(Collected data)
==========

/-! ## HANDLE (R386, R387) -/

theorem execHandle_answers {v : BitVec 32} {t : State} {q : Nat} (h : s.mayWrite w 0xA02003 = true)
    (ht : orState s (s.handleEvent v.toNat) = (t, q)) : exec (.handle w v) s = .next (t.written w 0xA02003 q 4 4) := by
  have hrange : s.rangeOk 0xA02003 v.toNat = true :=
    State.rangeOk_of rowOf_handle (by simp [storedValue, rowOf_handle]) (Nat.zero_le _) (Nat.le_of_lt_succ v.isLt) rfl
  have hw := entryWrite_action h (by decide) rowOf_handle rfl (natLE_length ..) (leNat_natLE_bitVec (n := 4) v) rfl hrange rfl rfl ht
  exact congrArg Host.Outcome.next hw

/-- An event whose timer has not ended is not escalated. -/
theorem escalateDue_early {q : Nat} (h : ∀ e ∈ s.thimble.opened, s.dueAt e = none) : s.escalateDue q = s := by
  unfold State.escalateDue
  split
  · rfl
  · next e he => rw [h e (List.mem_of_find?_eq_some he)]

theorem escalateDue_due {q at_ : Nat} {e : Event} (he : s.thimble.opened.find? (fun e => e.sequence = q) = some e)
    (hd : s.dueAt e = some at_) : s.escalateDue q = s.escalate e at_ := by
  simp only [State.escalateDue, he, hd]

theorem escalateDue_absent {q : Nat} (he : s.thimble.opened.find? (fun e => e.sequence = q) = none) : s.escalateDue q = s := by
  simp only [State.escalateDue, he]

/-- Closing takes an event out of the open list, and changes its copy in the history. -/
theorem closeEvent_opened {q : Nat} (h : (s.thimble.opened.any fun e => e.sequence = q) = true) :
    ∃ u, s.closeEvent q = some u ∧ u.thimble.opened = (s.thimble.opened.filter fun e => e.sequence ≠ q) ∧
      u = { s with thimble := u.thimble } ∧
      u.thimble = { s.thimble with opened := u.thimble.opened, history := u.thimble.history } := by
  unfold State.closeEvent
  split
  · next hn =>
    obtain ⟨e, he, hq⟩ := List.any_eq_true.1 h
    exact absurd hq (List.find?_eq_none.1 hn e he)
  · exact ⟨_, rfl, rfl, rfl, rfl⟩

/-! ## ACKNOWLEDGE and CLEAR (R397) -/

theorem execAcknowledge_acts {v : BitVec 16} (h : s.mayWrite w 0xA03002 = true) (hv : v.toNat ≤ 0xFF ∨ v.toNat = 0xFFFF) :
    exec (.acknowledge w v) s = .next ((s.acknowledge v.toNat).written w 0xA03002 rOk 3 2) := by
  have hmore : s.rangeMore 0xA03002 v.toNat = true := by simpa [State.rangeMore] using hv
  have hrange : s.rangeOk 0xA03002 v.toNat = true :=
    State.rangeOk_of rowOf_acknowledge (by simp [storedValue, rowOf_acknowledge]) (Nat.zero_le _) (Nat.le_of_lt_succ v.isLt) hmore
  have hact : s.numAction 0xA03002 v.toNat = (s.acknowledge v.toNat, rOk) := rfl
  have hw := entryWrite_action h (by decide) rowOf_acknowledge rfl (natLE_length ..) (leNat_natLE_bitVec (n := 2) v) rfl hrange rfl
    rfl hact
  exact congrArg Host.Outcome.next hw

/-- One slot. -/
theorem acknowledge_slot {n : Nat} (hn : n ≤ 0xFF) : s.acknowledge n = s.setAlarm n { s.alarm n with unacked := false } :=
  if_neg (by omega)

theorem execClear_answers {v : BitVec 16} {t : State} {q : Nat} (h : s.mayWrite w 0xA03003 = true) (hv : v.toNat ≤ 0xFF)
    (ht : orState s (s.clearSlot v.toNat) = (t, q)) : exec (.clear w v) s = .next (t.written w 0xA03003 q 3 2) := by
  have hmore : s.rangeMore 0xA03003 v.toNat = true := by simpa [State.rangeMore] using hv
  have hrange : s.rangeOk 0xA03003 v.toNat = true :=
    State.rangeOk_of rowOf_clear (by simp [storedValue, rowOf_clear]) (Nat.zero_le _) (Nat.le_of_lt_succ v.isLt) hmore
  have hw := entryWrite_action h (by decide) rowOf_clear rfl (natLE_length ..) (leNat_natLE_bitVec (n := 2) v) rfl hrange rfl rfl ht
  exact congrArg Host.Outcome.next hw

theorem clearSlot_acknowledged {n : Nat} (h : (s.alarm n).unacked = false) :
    s.clearSlot n = some (s.setAlarm n (if n < 128 then { source := (s.alarm n).source } else {})) := by
  rw [State.clearSlot, h]
  rfl

theorem clearSlot_unacked {n : Nat} (h : (s.alarm n).unacked = true) : s.clearSlot n = none := if_pos h

/-! ## FORCE, LEVEL and REARM (R388, R391) -/

theorem execForce_acts {b : Bytes} (h : s.mayWrite w 0xA00006 = true) (hl : b.length ≤ sourceLimit w.src) (hb : b.length = 16) :
    exec (.force w b) s = .next (((s.unstage w.src).forceEvents b).written w 0xA00006 rOk 0x0A b.length) :=
  congrArg Host.Outcome.next (entryWrite_domain h (by decide) rowOf_force rfl hl (decide_eq_true hb) (by decide) rfl)

theorem execLevel_acts {v : Byte} (h : s.mayWrite w 0xA11001 = true) (hv : v.toNat ≤ 1) :
    exec (.level w v) s = .next ((s.setLevel v.toNat).written w 0xA11001 rOk 2 1) := by
  have hrange : s.rangeOk 0xA11001 v.toNat = true :=
    State.rangeOk_of rowOf_level (by simp [storedValue, rowOf_level]) (Nat.zero_le _) hv rfl
  have hw := State.entryWrite_num [v] h (by decide) rowOf_level rfl rfl rfl (by rw [leNat_byte]; exact hrange)
  rw [leNat_byte, numWrite_stores rfl (by decide)] at hw
  exact congrArg Host.Outcome.next hw

/-- A write of 1 arms FAULT_N; one of 0 does nothing. -/
theorem execRearm_acts {v : Byte} (h : s.mayWrite w 0xA11002 = true) (hv : v.toNat ≤ 1) :
    exec (.rearm w v) s = .next ((if v.toNat = 1 then s.rearmFault else s).written w 0xA11002 rOk 1 1) := by
  have hrange : s.rangeOk 0xA11002 v.toNat = true :=
    State.rangeOk_of rowOf_rearm (by simp [storedValue, rowOf_rearm]) (Nat.zero_le _) hv rfl
  have hact : s.numAction 0xA11002 v.toNat = (if v.toNat = 1 then s.rearmFault else s, rOk) := rfl
  have hw := entryWrite_action h (by decide) rowOf_rearm rfl rfl (leNat_byte v) rfl hrange rfl rfl hact
  exact congrArg Host.Outcome.next hw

==========

- **PROBLEM REQUIREMENTS**:
Write out the records above exactly, from the opening line to the line with "have hw := entryWrite_action h (by decide) rowOf_handle", including both, with nothing added.

- **OUTPUT FOR THIS EXERCISE**:
/-! ## HANDLE (R386, R387) -/

theorem execHandle_answers {v : BitVec 32} {t : State} {q : Nat} (h : s.mayWrite w 0xA02003 = true)
    (ht : orState s (s.handleEvent v.toNat) = (t, q)) : exec (.handle w v) s = .next (t.written w 0xA02003 q 4 4) := by
  have hrange : s.rangeOk 0xA02003 v.toNat = true :=
    State.rangeOk_of rowOf_handle (by simp [storedValue, rowOf_handle]) (Nat.zero_le _) (Nat.le_of_lt_succ v.isLt) rfl
  have hw := entryWrite_action h (by decide) rowOf_handle rfl (natLE_length ..) (leNat_natLE_bitVec (n := 4) v) rfl hrange rfl rfl ht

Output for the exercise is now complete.